PLoS ONE (Jan 2019)

A validation of machine learning-based risk scores in the prehospital setting.

  • Douglas Spangler,
  • Thomas Hermansson,
  • David Smekal,
  • Hans Blomberg

DOI
https://doi.org/10.1371/journal.pone.0226518
Journal volume & issue
Vol. 14, no. 12
p. e0226518

Abstract

Read online

BACKGROUND:The triage of patients in prehospital care is a difficult task, and improved risk assessment tools are needed both at the dispatch center and on the ambulance to differentiate between low- and high-risk patients. This study validates a machine learning-based approach to generating risk scores based on hospital outcomes using routinely collected prehospital data. METHODS:Dispatch, ambulance, and hospital data were collected in one Swedish region from 2016-2017. Dispatch center and ambulance records were used to develop gradient boosting models predicting hospital admission, critical care (defined as admission to an intensive care unit or in-hospital mortality), and two-day mortality. Composite risk scores were generated based on the models and compared to National Early Warning Scores (NEWS) and actual dispatched priorities in a prospectively gathered dataset from 2018. RESULTS:A total of 38203 patients were included from 2016-2018. Concordance indexes (or areas under the receiver operating characteristics curve) for dispatched priorities ranged from 0.51-0.66, while those for NEWS ranged from 0.66-0.85. Concordance ranged from 0.70-0.79 for risk scores based only on dispatch data, and 0.79-0.89 for risk scores including ambulance data.
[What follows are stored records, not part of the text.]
theorem witness_SendingFrameIsSnapshot :
    txBusy sending = true ∧ (Turn.hostWrite 0x010#12 4 7#32 ≠ .txe) ∧ (Turn.hostWrite 0x010#12 4 7#32 ≠ .reset) ∧
    runTurn (.hostWrite 0x010#12 4 7#32) sending = .next { sending with sync := 7#32 } :=
  ⟨by decide, by decide, by decide, rfl⟩
/-- The slot full and empty; a text of 256 bytes' length and one byte more. -/
theorem witness_DepositOrder :
    { State.reset with slotValid := true }.slotValid = true ∧ State.reset.slotValid = false ∧
    Memory.wf { Rx.cleared with textLen := 256, text := [(255, 1#8)] }.text = true ∧
    Memory.wf { Rx.cleared with textLen := 257, text := [(255, 1#8)] }.text = true :=
  ⟨rfl, rfl, by decide, by decide⟩
theorem witness_OneOutstandingCommand :
    { State.reset with pending := true }.pending = true ∧ (Turn.txe ≠ .reset) ∧
    runTurn .txe { State.reset with pending := true } = .next { State.reset with pending := true } :=
  ⟨rfl, by decide, rfl⟩
theorem witness_HeldOrderIsStable : { State.reset with slotValid := true }.slotValid = true := rfl
/-- An empty FIFO, the last free place and a full FIFO. -/
theorem witness_TelemetryAccept :
    State.reset.tmFifo.length < 4 ∧ [record 1, record 2, record 3].length < 4 ∧
    4 ≤ [record 1, record 2, record 3, record 4].length ∧ Memory.ok 112 { Rx.cleared with tmbody := [(111, 1#8)] }.tmbody = true :=
  ⟨by decide, by decide, by decide, by decide⟩
theorem witness_HeadRecordIsStable : { State.reset with tmFifo := [record 1] }.tmFifo ≠ [] := by decide

/-- Two records held, the next turn TXE's. -/
def twoRecords : State :=
  { State.reset with
    tmFifo := [record 0xFFFFFFFF#32, record 0#32], tmNextSeq := 1#32, env := { Env.start with agenda := [.txe] } }

/-- Two records across the wrap of the sequence number. -/
theorem witness_SequenceNumbersConsecutive :
    SeqConsecutive twoRecords ∧ step twoRecords = .next { twoRecords with env := Env.start } := by
  refine ⟨fun k h => ?_, rfl⟩
  match k, h with
  | 0, _ => rfl
  | 1, _ => rfl

/-- A state at the end of a header with this identifier, type and body length. -/
def atClassify (c : Word) (msgId : Half) (msgType : Byte) (l : Half) : State :=
  { State.reset with ctrl := c, rx := { Rx.cleared with state := .hdr, hcnt := 28, msgId := msgId, msgType := msgType, bodyLen := l } }

/-- The class `classify` selects there. -/
def clsAt (s : State) : RxClass := classOf s s.rx.msgId s.rx.msgType
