-- ==== Sys2Proof/Laws/Ops.lean ====
section
/-! SUPPORT. One lemma for each shared operation that says what it can do, and for each way a step can go. -/

namespace Sys2Proof.Machine

open Sys2Proof

variable {s : State}

/-! ## Taking an answer -/

/-- A read is answered with the byte on the bus, or the Sequencer holds. -/
theorem onRead_cases (take : Byte → State) :
    (s.now.busRspValid = true ∧ s.onRead take = take s.now.busRspRdata) ∨
    (s.now.busRspValid = false ∧ s.onRead take = s) := by
  unfold State.onRead; cases s.now.busRspValid <;> simp

/-- A write is answered with the acknowledge on the bus, or the Sequencer holds. -/
theorem onWrite_cases (take : Bool → State) :
    (s.now.busRspValid = true ∧ s.onWrite take = take s.now.busRspAck) ∨
    (s.now.busRspValid = false ∧ s.onWrite take = s) := by
  unfold State.onWrite; cases s.now.busRspValid <;> simp

/-! ## Outcomes -/

@[simp] theorem mapNext_next (f : State → State) (t : State) : mapNext f (.next t) = .next (f t) := rfl

/-- An outcome changed by `mapNext` is a next state only if the outcome was. -/
theorem mapNext_eq_next {f : State → State} {o : Result} {t : State} (h : mapNext f o = .next t) :
    ∃ u, o = .next u ∧ t = f u := by
  cases o with
  | next u => exact ⟨u, rfl, by simpa [mapNext] using h.symm⟩
  | fault r => cases h
  | refused r => cases h

/-! ## What a step does, by what is fetched -/

theorem step_of_reset (h : s.fetch = .reset) : step s = .next s.resetStep.tick := by
  simp [step, fullStep, sequencerStep, h]

theorem step_of_hold (h : s.fetch = .hold) : step s = .next s.tick := by
  simp [step, fullStep, sequencerStep, h]

theorem step_of_illegal (h : s.fetch = .illegal) : step s = .next s.illegalCommand.tick := by
  simp [step, fullStep, sequencerStep, h]

theorem step_of_command {i : Instr} (h : s.fetch = .command i) : step s = mapNext State.tick (exec i s) := by
  simp [step, fullStep, sequencerStep, h]

theorem step_of_operation {i : Instr} (h : s.fetch = .operation i) :
    step s = mapNext State.tick (mapNext endReading (exec i s)) := by
  simp [step, fullStep, sequencerStep, h]

/-- The operation a conversion drives has the Interpolator's outputs for the channel's operands (R137, R138). -/
theorem exec_conversion (s : State) :
    exec s.conversion s = .next (s.driveIp s.ipOutputs) := by
  unfold State.conversion State.ipOutputs
  cases s.chan <;> rfl

/-! ## What is fetched, by the Sequencer's state -/

theorem fetch_reset (h : s.now.rst = true) : s.fetch = .reset := by simp [State.fetch, h]

theorem fetch_begin (h : s.now.rst = false) (hs : s.st = .initId ∨ s.st = .initCtrl ∨ s.st = .initAvg ∨ s.st = .initCal) :
    s.fetch = .command .begin := by
  rcases hs with hs | hs | hs | hs <;> simp [State.fetch, h, hs]

theorem fetch_reading (h : s.now.rst = false) (hs : s.st = .rdPoll ∨ s.st = .rdOutL ∨ s.st = .rdOutH) :
    s.fetch = .command (readCommand s.chan) := by
  rcases hs with hs | hs | hs <;> simp [State.fetch, h, hs]

theorem fetch_conversion (h : s.now.rst = false) (hs : s.st = .rdConv) : s.fetch = .operation s.conversion := by
  simp [State.fetch, h, hs]

theorem fetch_unused {k : Fin 7} (hs : s.st = .unused k) : s.fetch = .reset := by
  unfold State.fetch; cases s.now.rst <;> simp [hs]

theorem fetch_accepted {i : Instr} (h : s.now.rst = false) (hs : s.st = .idle) (hv : s.now.cmdValid = true)
    (hd : decodeCmd s.now.cmd = .ok i) : s.fetch = .command i := by
  simp [State.fetch, h, hs, hv, hd]

theorem fetch_idle (h : s.now.rst = false) (hs : s.st = .idle) (hv : s.now.cmdValid = false) : s.fetch = .hold := by
  simp [State.fetch, h, hs, hv]

/-! ## The pieces of a meaning -/

/-- A poll answered with the bit clear goes on, ends in TIMEOUT, or counts (R136). -/
theorem pollAgain_cases (s : State) :
    (s.params.pollLimit = 0 ∧ pollAgain s = s) ∨
    (s.params.pollLimit ≠ 0 ∧ s.pollCnt.toNat + 1 = s.params.pollLimit.toNat ∧ pollAgain s = s.raiseError .timeout) ∨
    (s.params.pollLimit ≠ 0 ∧ s.pollCnt.toNat + 1 ≠ s.params.pollLimit.toNat ∧
      pollAgain s = { s with pollCnt := s.pollCnt + 1 }) := by
  unfold pollAgain
  split_ifs with h1 h2
  · exact .inl ⟨h1, rfl⟩
  · exact .inr (.inl ⟨h1, h2, rfl⟩)
  · exact .inr (.inr ⟨h1, h2, rfl⟩)

/-- The zero divisor is reported exactly when the two points are one (R165). -/
theorem interp_dz (op : Channel) (raw x0 x1 : Half) (y0 y1 : Code) :
    (interp op raw x0 x1 y0 y1).dz = decide (x1 = x0) := by
  have h : subtractorC x0 x1 = 0 ↔ x1 = x0 := by
    unfold subtractorC
    constructor
    · intro h; exact BitVec.eq_of_toInt_eq (by omega)
    · rintro rfl; omega
  unfold interp
  split_ifs with hz
  · simp [h.mp hz]
  · simp [mt h.mpr hz]

/-- R7's terms of truncating division give the quotient rounded toward minus infinity. -/
theorem floordiv_eq_fdiv (n d : Int) (hd : d ≠ 0) : floordiv n d = n.fdiv d := by
  have hm : n.tmod d ≠ 0 ↔ ¬ d ∣ n := not_congr Int.dvd_iff_tmod_eq_zero.symm
  unfold floordiv
  rw [Int.fdiv_eq_tdiv]
  by_cases hdv : d ∣ n
  · have h0 : n.tmod d = 0 := by by_contra h; exact hm.mp h hdv
    simp [hdv, h0]
  · have h1 : n.tmod d ≠ 0 := hm.mpr hdv
    have hs : (d < 0 → d.sign = -1) ∧ (0 ≤ d → d.sign = 1) :=
      ⟨Int.sign_eq_neg_one_of_neg, fun h => Int.sign_eq_one_of_pos (lt_of_le_of_ne h hd.symm)⟩
    rcases lt_or_ge n 0 with hn | hn <;> rcases lt_or_ge d 0 with hd' | hd' <;>
      simp [hdv, h1, hn, hd', hs, not_le.mpr, not_lt.mpr]

end Sys2Proof.Machine
end

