/-- A clear poll below the limit is counted where there is one (R136). -/
theorem pollAgain_of_canPoll (h : s.canPoll 1) : pollAgain s = s.polled 1 := by
  rw [pollAgain_eq, State.polled]
  rcases h with hl | hn
  · simp [hl]
  · have hl : s.params.pollLimit ≠ 0 := by rintro hl; simp [hl] at hn
    rw [if_neg hl, if_neg hn.ne, if_neg hl]
    rfl

/-! ## A reading's part of a run -/

section
variable {n : Nat} {tr : Trace} {p : Pins} {l : List Pins}

/-- A Sequencer step into RD_CONV, the one state of a command in progress that presents no request, shows nothing. -/
theorem Shows.intoConversion (h : step s = .next t) (ha : s.advances = true) (hs : t.st = .rdConv)
    (hrest : Shows n t u tr) : Shows (n + 1) s u tr := by
  refine ⟨(run_succ_of_next h n).trans hrest.run, ?_⟩
  simp [trace_succ_of_next h, issued_of_next h, delivered_of_next h, ha, hs, busReq_of_rdConv hs, hrest.trace]

/-- Acceptance of a reading issues the first status read (R132, R133). -/
theorem Shows.of_readAccepted (hs : s.st = .idle) (hi : s.initDone = true)
    (henv : s.env = commandPins (readWord c) :: l)
    (hrest : Shows n { s with
      rspValid := false, chan := c, pollCnt := 0, st := .rdPoll, env := l, clock := s.clock + 1 } u tr) :
    Shows (n + 1) s u { tr with requests := readReq s.params 0x27 :: tr.requests } := by
  have hnow : s.now = commandPins (readWord c) := s.now_cons _ _ henv
  have hr : s.now.rst = false := by rw [hnow]; rfl
  have hv : s.now.cmdValid = true := by rw [hnow]; rfl
  have hstep := step_of_readPresented hr hs hv (by rw [hnow]; rfl)
  rw [readAccept_eq, if_pos hi] at hstep
  exact .request (hstep.trans (congrArg _ (tick_eq_of_env henv))) (by rw [advances_of_idle hr hs, hv]) rfl hrest

/-- The step at which a bus state of a reading takes a listed answer is a Sequencer step, and makes `readStep` (R10). -/
theorem step_and_advances_of_readAnswered {b : Byte} (hs : s.st = .rdPoll ∨ s.st = .rdOutL ∨ s.st = .rdOutH)
    (henv : s.env = answerReadPins b :: l) (ht : readStep s.chan s = t) (henv' : t.env = s.env) :
    step s = .next { t with env := l, clock := t.clock + 1 } ∧ s.advances = true := by
  have hnow : s.now = answerReadPins b := s.now_cons _ _ henv
  have hr : s.now.rst = false := by rw [hnow]; rfl
  have hread : s.st.inReading = true := s.st.inReading_iff.mpr (.inr hs)
  have hconv : s.st ≠ .rdConv := by rcases hs with hs | hs | hs <;> simp [hs]
  refine ⟨?_, ?_⟩
  · rw [step_of_inReading hr hread, ht, tick_eq_of_env (henv'.trans henv)]
  · rw [advances_of_busReqValid hr ((busReqValid_iff s).mpr (.inr ⟨hread, hconv⟩)), hnow]
    rfl

/-- A clear poll below the limit issues the next status read (R136). -/
theorem Shows.of_clearPoll {b : Byte} (hs : s.st = .rdPoll) (hb : dataReady s.chan b = false) (hl : s.canPoll 1)
    (henv : s.env = answerReadPins b :: l)
    (hrest : Shows n { s.polled 1 with env := l, clock := s.clock + 1 } u tr) :
    Shows (n + 1) s u { tr with requests := readReq s.params 0x27 :: tr.requests } := by
  have hnow := s.now_cons _ _ henv
  have hread : readStep s.chan s = s.polled 1 := by
    rw [readStep_of_rdPoll rfl hs (by rw [hnow]; rfl), hnow, pollAgain_of_canPoll hl]
    exact if_neg (by simpa [answerReadPins] using hb)
  obtain ⟨hstep, ha⟩ := step_and_advances_of_readAnswered (.inl hs) henv hread rfl
  exact .request hstep ha (by rw [State.busReq, State.polled, hs]) hrest

/-- Clear polls that do not reach the limit: each issues the next status read. By induction on the status bytes. -/
theorem Shows.of_clearPolls {clear : List Byte} (hs : s.st = .rdPoll) (hb : ∀ b ∈ clear, dataReady s.chan b = false)
    (hl : s.canPoll clear.length) (henv : s.env = clear.map answerReadPins ++ l)
    (hrest : Shows n { s.polled clear.length with env := l, clock := s.clock + clear.length } u tr) :
    Shows (clear.length + n) s u
      { tr with requests := List.replicate clear.length (readReq s.params 0x27) ++ tr.requests } := by
  induction clear generalizing s with
  | nil =>
    obtain rfl : s.env = l := henv
    rw [List.length_nil, Nat.zero_add]
    rwa [List.length_nil, State.polled_zero] at hrest
  | cons b clear ih =>
    have hcount : (clear.length + 1) + n = (clear.length + n) + 1 := by omega
    have hclock : s.clock + (clear.length + 1) = s.clock + 1 + clear.length := by omega
    rw [List.length_cons, hclock, Nat.add_comm, ← State.polled_polled] at hrest
    have hone : s.canPoll 1 := hl.imp_right fun h => by rw [List.length_cons] at h; omega
    rw [List.length_cons, hcount]
    exact .of_clearPoll hs (hb b List.mem_cons_self) hone henv <|
      ih hs (fun b' hb' => hb b' (List.mem_cons_of_mem b hb')) (State.canPoll_polled hl) rfl hrest

/-- Acceptance and the clear polls after it, `poll_cnt` having started from 0 (R132, R136). -/
theorem Shows.of_readAcceptedAndClearPolls {clear : List Byte} (hs : s.st = .idle) (hi : s.initDone = true)
    (hb : ∀ b ∈ clear, dataReady c b = false)
    (hl : s.params.pollLimit = 0 ∨ clear.length < s.params.pollLimit.toNat)
    (henv : s.env = commandPins (readWord c) :: (clear.map answerReadPins ++ l))
    (hrest : Shows n { s with
      rspValid := false, chan := c, st := .rdPoll
      pollCnt := if s.params.pollLimit = 0 then 0 else BitVec.ofNat 32 clear.length
      env := l, clock := s.clock + 1 + clear.length } u tr) :
    Shows (clear.length + n + 1) s u
      { tr with requests := List.replicate (clear.length + 1) (readReq s.params 0x27) ++ tr.requests } := by
  rw [← BitVec.zero_add (BitVec.ofNat 32 clear.length)] at hrest
  exact .of_readAccepted hs hi henv <| .of_clearPolls rfl hb (hl.imp_right (Nat.zero_add _).trans_lt) rfl hrest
Dispatch data-based risk scores consistently outperformed dispatched priorities in predicting hospital outcomes, while models including ambulance data also consistently outperformed NEWS. Model performance in the prospective test dataset was similar to that found using cross-validation, and calibration was comparable to that of NEWS. CONCLUSIONS:Machine learning-based risk scores outperformed a widely-used rule-based triage algorithm and human prioritization decisions in predicting hospital outcomes. Performance was robust in a prospectively gathered dataset, and scores demonstrated adequate calibration. Future research should explore the robustness of these methods when applied to other settings, establish appropriate outcome measures for use in determining the need for prehospital care, and investigate the clinical impact of interventions based on these methods.